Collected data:
▬▬▬
-- ==== Sys2Proof/Machine/Convert.lean ====
section
/-!
DEFINITION. The conversions (R160 to R165): CVT, FRND, PKLN6, UPLN6.
-/
namespace Sys2Proof.Machine

/-- The float format of a CVT format code (R160). -/
def cvtFmt (c : BitVec 4) : Fmt := if c = 0 then f16 else if c = 1 then bf16 else if c = 2 then f32 else f64

/-- The bit width of a CVT format code (R160). -/
def cvtBits (c : BitVec 4) : Nat :=
  if c < 4#4 then (if c < 2#4 then 16 else if c = 2#4 then 32 else 64) else 8 * 2 ^ (c.toNat % 4)

/-- A number that CVT moves: a float or an exact integer. -/
inductive CvtVal where
  | flt (v : FVal)
  | int (i : Int)

/-- The value of the low bits of a source in a format (R160). -/
def cvtRead (c : BitVec 4) (x : DWord) : CvtVal :=
  let n := x.toNat % 2 ^ cvtBits c
  if c < 4#4 then .flt ((cvtFmt c).decode n)
  else if c < 8#4 then .int (if n < 2 ^ (cvtBits c - 1) then n else (n : Int) - (2 ^ cvtBits c : Nat))
  else .int n

/-- The least and the greatest value of an integer format. -/
def cvtMin (c : BitVec 4) : Int := if c < 8#4 then -(2 ^ (cvtBits c - 1) : Nat) else 0
def cvtMax (c : BitVec 4) : Int := if c < 8#4 then (2 ^ (cvtBits c - 1) : Nat) - 1 else (2 ^ cvtBits c : Nat) - 1

/-- The conversion of R161: the register value, sign- or zero-extended as R160 says, and the flags. -/
def cvtOp (rm : RM) (src dst : BitVec 4) (x : DWord) : DWord × Flags :=
  match cvtRead src x with
  | .flt v =>
    if dst < 4#4 then let r := (cvtFmt dst).convert rm v; (BitVec.ofNat 64 r.1, r.2)
    else let r := toIntSat rm (cvtMin dst) (cvtMax dst) v; (BitVec.ofInt 64 r.1, r.2)
  | .int i =>
    if dst < 4#4 then let r := (cvtFmt dst).ofExact rm (i < 0) i.natAbs 0; (BitVec.ofNat 64 r.1, r.2)
    else (BitVec.ofInt 64 (Min.min (Max.max i (cvtMin dst)) (cvtMax dst)), 0)

/-- CVT (R160, R161). -/
def execCvt (d a : Opnd) (dyn : Bool) (rnd : BitVec 2) (src dst : BitVec 4) (s : State) : Outcome :=
  let r (g : Gang) (k : Nat) : DWord × Flags :=
    cvtOp (if dyn then g.rm else rnd) src dst (if cvtBits src = 64 then g.r64 a k else (g.r32 a k).setWidth 64)
  fpWord (.cvt d a dyn rnd src dst) [(.dst (cvtBits dst == 64), d), (.src (cvtBits src == 64), a)]
    (fun g k => (r g k).2)
    (fun g k => if cvtBits dst = 64 then g.res64 d (r g k).1 else g.res32 d (field (r g k).1 0 32)) s

/-- FRND (R162). -/
def execFrnd (d a : Opnd) (wide dyn : Bool) (rnd : BitVec 2) (s : State) : Outcome :=
  let mode (g : Gang) := if dyn then g.rm else rnd
  if wide then
    fp64Word (.frnd d a wide dyn rnd) [(.dst true, d), (.src true, a)] d (fun g k => f64.rint (mode g) (g.r64 a k).toNat) s
  else
    fp32Word (.frnd d a wide dyn rnd) [(.dst false, d), (.src false, a)] d (fun g k => f32.rint (mode g) (g.r32 a k).toNat) s

/-- The table T of R237: 2^(f/4) in 24 bits. -/
def ln6T (f : Nat) : Nat := if f = 0 then 0x800000 else if f = 1 then 0x9837F0 else if f = 2 then 0xB504F3 else 0xD744FD

/-- Whether log2 (m × 2^e) ≥ t / 8. -/
def log2Ge (m : Nat) (e t : Int) : Bool := let p := scaled (m ^ 8) 1 (8 * e - t); p.2 ≤ p.1

/-- Whether log2 (m × 2^e) = t / 8. -/
def log2Eq (m : Nat) (e t : Int) : Bool := let p := scaled (m ^ 8) 1 (8 * e - t); p.2 == p.1

/-- The LN6 code of a value under an E8 scale, and its flags (R164). -/
def ln6Code (scale : Nat) (v : FVal) : Nat × Flags :=
  if scale = 255 then (0x30, fNV)
  else match v with
    | .nan _ => (0x30, fNV)
    | .inf n => (32 * n.toNat + 15, fOF ||| fNX)
    | .fin n m e =>
      if m = 0 then (0x10, 0)
      else
        let e := e + 127 - (scale : Int)
        if log2Ge m e 31 then (32 * n.toNat + 15, fOF ||| fNX)
        else if !log2Ge m e (-31) || log2Eq m e (-31) then (0x10, fUF ||| fNX)
        else
          let t : Int := (((List.range 62).filter fun (j : Nat) => log2Ge m e ((j : Int) - 31)).length : Nat) - 32
          let exact := log2Eq m e t
          let l : Int := if t % 2 = 0 then t / 2 else if exact && (t / 2) % 2 == 0 then t / 2 else t / 2 + 1
          (32 * n.toNat + (l % 32).toNat, if exact && t % 2 == 0 then 0 else fNX)

/-- The FP32 value of an LN6 code under an E8 scale, and its flags (R165). -/
def ln6Value (rm : RM) (scale code : Nat) : Nat × Flags :=
  if scale = 255 ∨ code = 0x30 then (f32.nanBits, fNV)
  else if code = 0x10 then (0, 0)
  else
    let q := code % 32 / 4
    let i : Int := if q < 4 then q else (q : Int) - 8
    f32.round rm (code / 32 == 1) (ln6T (code % 4)) 1 (i - 23 + (scale : Int) - 127)

/-- Whether four registers from an operand byte on are vk names below REGBYTES (R163). -/
def Gang.quadOk (g : Gang) (o : Opnd) : Bool := o.toNat + 3 ≤ 223 && (g.place g.vbNow (4 * o.toNat) 16).isSome

/-- The bytes of the group J of a register (R163). -/
def Gang.group6 (g : Gang) (o : Opnd) (j : Nat) : Option (Bool × Nat) :=
  if o < 0xE0#8 then g.place g.vbNow (4 * o.toNat + 3 * j) 3 else none

/-- The trap that PKLN6's and UPLN6's operands give (R163, R257). -/
def Issue.ln6Check (c : Issue) (grp quad b : Opnd) (j : Nat) (readsQuad : Bool) : Option Trap :=
  match c.g.group6 grp j with
  | none => some illOpnd
  | some (u, off) =>
    if !c.g.quadOk quad || !c.g.useOk c.full (.src false) b then some illOpnd
    else
      let words : List (Bool × Nat) :=
        if readsQuad then (match c.g.place c.g.vbNow (4 * quad.toNat) 16 with
          | some (u, off) => (List.range 4).map fun m => (u, off / 4 + m)
          | none => [])
        else [(u, off / 4), (u, (off + 2) / 4)]
      let bad (w : Bool × Nat) := c.act.filter fun i => c.g.wordPoison (c.g.lane i) w.1 false w.2
      match words.filter fun w => bad w != [] with
      | w :: _ => some { code := cPOISON, arg := some (BitVec.ofNat 64 (4 * w.2)), lanes := some (maskOf (bad w)) }
      | [] => c.check [(.src false, b)]

/-- The four codes of a lane and their flags (R164). -/
def Gang.pack6 (g : Gang) (a b : Opnd) (k : Nat) : Nat × Flags :=
  let scale := (g.r32 b k).toNat % 256
  (List.range 4).foldl (fun (acc : Nat × Flags) m =>
    let r := ln6Code scale (f32.decode (g.vReg (g.lane k) (a.toNat + m)).toNat)
    (acc.1 + r.1 * 64 ^ m, acc.2 ||| r.2)) (0, 0)

/-- PKLN6 (R163, R164): the three bytes of the group are written, and the latch receives the 24 bits. -/
def execPkln6 (d a b : Opnd) (j : BitVec 3) (s : State) : Outcome :=
  gangWord (.pkln6 d a b j) s fun c =>
    match c.ln6Check d a b j.toNat true with
    | some t => .trap t
    | none => match c.fpTrap fun k => (c.g.pack6 a b k).2 with
      | some t => .trap t
      | none =>
        let put (k : Nat) (l : Lane) : Lane :=
          let v := (c.g.pack6 a b k).1
          match c.g.group6 d j.toNat with
          | some (u, off) => { c.g.writeBytes l u false off (leBytes 3 v) with latch := some (BitVec.ofNat 64 v) }
          | none => l
        .done (s.put c ((c.g.mapLanes c.act put).raiseFlags (orFlags c.act fun k => (c.g.pack6 a b k).2)))

/-- The four values of a lane's group and their flags (R165). -/
def Gang.unpack6 (g : Gang) (a b : Opnd) (j k : Nat) : List (Nat × Flags) :=
  match g.group6 a j with
  | none => []
  | some (u, off) =>
    let v := ofLeBytes (g.readBytes (g.lane k) u false off 3)
    (List.range 4).map fun m => ln6Value g.rm ((g.r32 b k).toNat % 256) (v / 64 ^ m % 64)

/-- UPLN6 (R163, R165): four registers from D on are written, and the latch receives D's value. -/
def execUpln6 (d a b : Opnd) (j : BitVec 3) (s : State) : Outcome :=
  gangWord (.upln6 d a b j) s fun c =>
    let flags (k : Nat) : Flags := (c.g.unpack6 a b j.toNat k).foldl (fun x r => x ||| r.2) 0
    match c.ln6Check a d b j.toNat false with
    | some t => .trap t
    | none => match c.fpTrap flags with
      | some t => .trap t
      | none =>
        let put (k : Nat) (l : Lane) : Lane :=
          let vs := (c.g.unpack6 a b j.toNat k).map fun r => BitVec.ofNat 32 r.1
          let l := (vs.zipIdx).foldl (fun l p => c.g.put32 (d + BitVec.ofNat 8 p.2) p.1 l) l
          { l with latch := some ((vs.headD 0).setWidth 64) }
        .done (s.put c ((c.g.mapLanes c.act put).raiseFlags (orFlags c.act flags)))

end Sys2Proof.Machine
end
▬▬▬
**Exercise instructions:**
Go through the entries and copy every line that has "mode".

**Result of this task:**
  let mode (g : Gang) := if dyn then g.rm else rnd
    fp64Word (.frnd d a wide dyn rnd) [(.dst true, d), (.src true, a)] d (fun g k => f64.rint (mode g) (g.r64 a k).toNat) s
    fp32Word (.frnd d a wide dyn rnd) [(.dst false, d), (.src false, a)] d (fun g k => f32.rint (mode g) (g.r32 a k).toNat) s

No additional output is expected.